Published in  
Matters of the Heart
 on  
October 12, 2020

The Living Corpse.

The fifteen year old hastily wore his school jacket and hurried down the steps as he was getting late for school. This was the second time in a row and his teacher would surely go ballistic and give him a piece of his mind if he arrived late to class again.

‘Ahmad!! Have breakfast! At least a glass of milk! Skipping breakfast everyday will have detrimental effects on your health later’ said his mother in an exhausted tone.

Ahmad responded in a brisk voice as he picked up his backpack, ‘Mamma apko baad ki tension hai, mujhe aj ki tension hai! Sir jaansay maardengay aaj!’

As he tore down the street on his bicycle his mother looked at him with glistening eyes envisioning the great man he would soon become.

A few hours later she hears her son is dead.

Is that it? Everything just comes crumbling down to pieces right in front of her eyes. The thread with which she had weaved the fabric of dreams, hopes and aspirations since the past fifteen years was barbarically snatched from her and ripped into pieces.

She sits speechless, aghast maybe; she doesn’t know how to respond. What do you say when someone tells you that your child is dead. He was solving an equation when it happened. They tell her that they found his bloodstained shoes. She has a vacant expression on her face. ‘Are these people mad? What kind of nonsense are they uttering? Ahmad asked me prepare AlooGosh for him today. I wonder when he will be back. They say he is dead.’ She has a devastated look on her face.

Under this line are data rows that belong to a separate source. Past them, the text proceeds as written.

/-- The format of a 4-bit code; codes 0xC to 0xF are reserved (R95). -/
def Fmt.ofCode : Nat → Option Fmt
  | 0 => some .int4 | 1 => some .int8 | 2 => some .int16 | 3 => some .q15 | 4 => some .q31
  | 5 => some .e4m3 | 6 => some .e5m2 | 7 => some .fp16 | 8 => some .bf16 | 9 => some .fp32
  | 10 => some .bfp8 | 11 => some .bfp16 | _ => none

/-- The format of a code that the image loader has accepted. -/
def Fmt.get (c : Nat) : Fmt := (Fmt.ofCode c).getD .int8

/-- The 4-bit code of a format (R95). -/
def Fmt.code : Fmt → Nat
  | .int4 => 0 | .int8 => 1 | .int16 => 2 | .q15 => 3 | .q31 => 4 | .e4m3 => 5 | .e5m2 => 6
  | .fp16 => 7 | .bf16 => 8 | .fp32 => 9 | .bfp8 => 10 | .bfp16 => 11

/-- Element size in bits (R95); for the block formats, of the mantissa. -/
def Fmt.bits : Fmt → Nat
  | .int4 => 4 | .int8 => 8 | .int16 => 16 | .q15 => 16 | .q31 => 32 | .e4m3 => 8 | .e5m2 => 8
  | .fp16 => 16 | .bf16 => 16 | .fp32 => 32 | .bfp8 => 8 | .bfp16 => 16

/-- Digits of a stationary element (R95). -/
def Fmt.digits : Fmt → Nat
  | .int4 => 1 | .int8 => 2 | .int16 => 4 | .q15 => 4 | .q31 => 8 | .e4m3 => 1 | .e5m2 => 1
  | .fp16 => 3 | .bf16 => 2 | .fp32 => 6 | .bfp8 => 2 | .bfp16 => 4

/-- INT4, INT8 and INT16, which alone may be zero-pointed (R97). -/
def Fmt.isInt : Fmt → Bool
  | .int4 | .int8 | .int16 => true
  | _ => false

/-- Integer and fixed-point formats. -/
def Fmt.isFixed : Fmt → Bool
  | .int4 | .int8 | .int16 | .q15 | .q31 => true
  | _ => false

/-- The block floating-point formats. -/
def Fmt.isBfp : Fmt → Bool
  | .bfp8 | .bfp16 => true
  | _ => false

/-- The floating-point formats. -/
def Fmt.isFloat : Fmt → Bool
  | .e4m3 | .e5m2 | .fp16 | .bf16 | .fp32 => true
  | _ => false

/-- The formats whose Anvil products are summed in binary64 (R109). -/
def Fmt.isWide : Fmt → Bool
  | .bf16 | .fp32 => true
  | _ => false

/-- Exponent of the code weight of R105; 0 for the formats the table does not list. -/
def Fmt.weight : Fmt → Int
  | .q15 => -15 | .q31 => -31 | .e4m3 => -9 | .e5m2 => -16 | .fp16 => -24
  | _ => 0

/-- Top exponent T of a target that is not zero-pointed (R127). -/
def Fmt.top : Fmt → Int
  | .int4 => 3 | .int8 => 7 | .int16 => 15 | .q15 => 0 | .q31 => 0 | .e4m3 => 8 | .e5m2 => 15
  | .fp16 => 15
  | _ => 0

/-! ## Values -/

/-- A real value on its way through the device: a signed dyadic number, an infinity or a NaN, whose
payload is the mantissa aligned to 52 bits with the quiet bit at bit 51. -/
inductive FVal
  | fin (neg : Bool) (mag : Nat) (exp : Int)
  | inf (neg : Bool)
  | nan (neg : Bool) (payload : Nat)
  deriving DecidableEq, Repr

/-- The canonical NaN (R98). -/
def FVal.qnan : FVal := .nan false (2 ^ 51)

/-- Zero. -/
def FVal.zero : FVal := .fin false 0 0

/-- An integer times a power of two. -/
def FVal.ofInt (i : Int) (exp : Int) : FVal := .fin (decide (i < 0)) i.natAbs exp

/-- The value times `2^k`. -/
def FVal.scale (v : FVal) (k : Int) : FVal :=
  match v with
  | .fin n m e => .fin n m (e + k)
  | w => w

/-- The value with the opposite sign. -/
def FVal.negate : FVal → FVal
  | .fin n m e => .fin (!n) m e
  | .inf n => .inf (!n)
  | .nan n p => .nan (!n) p

/-- The sign bit. -/
def FVal.isNeg : FVal → Bool
  | .fin n _ _ => n
  | .inf n => n
  | .nan n _ => n

def FVal.isNan : FVal → Bool
  | .nan _ _ => true
  | _ => false

def FVal.isInf : FVal → Bool
  | .inf _ => true
  | _ => false

def FVal.isZero : FVal → Bool
  | .fin _ 0 _ => true
  | _ => false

She could give the whole world just to rewind those few hours; she could give anything they would ask. All she wanted was to hear him.

It wasn’t his fault. He had just gone to school. She had sent him to school, was she responsible for jeopardizing his life and finally killing him. Who was responsible? The people who killed him? They didn’t know who he was. If they would have known him, they wouldn’t have even touched him. He was perfect. He was my son.

Her mind was a battleground. Her mind was in chaos. She wasn’t certain of anything except one thing, Ahmad was dead. He was dead.

This is the harsh and brutal truth of the world we live in. Be it Gaza or Peshawar, innocent people are paying the price, price for what, they don’t know either.

One statement by the Prime Minister surely does suffice the abhorred crime. Updating a status or posting a picture is all we are capable of. This is ALL that we do and have the power to do. This is exactly what they wished for ever since they have been trying to seize everything. A world where nobody has the audacity to stand for the right thing because apparently we are all busy and preoccupied with our own issues. A world where the killer won’t know why he is killing and the victim won’t know why he is being killed.

Is this how it goes on? People keep dying. We mourn for a day and wake up the next day like nothing ever happened.

To imagine something better seems like a mirage.

There is one word. Just one word for us. Corpses. That’s exactly who we are.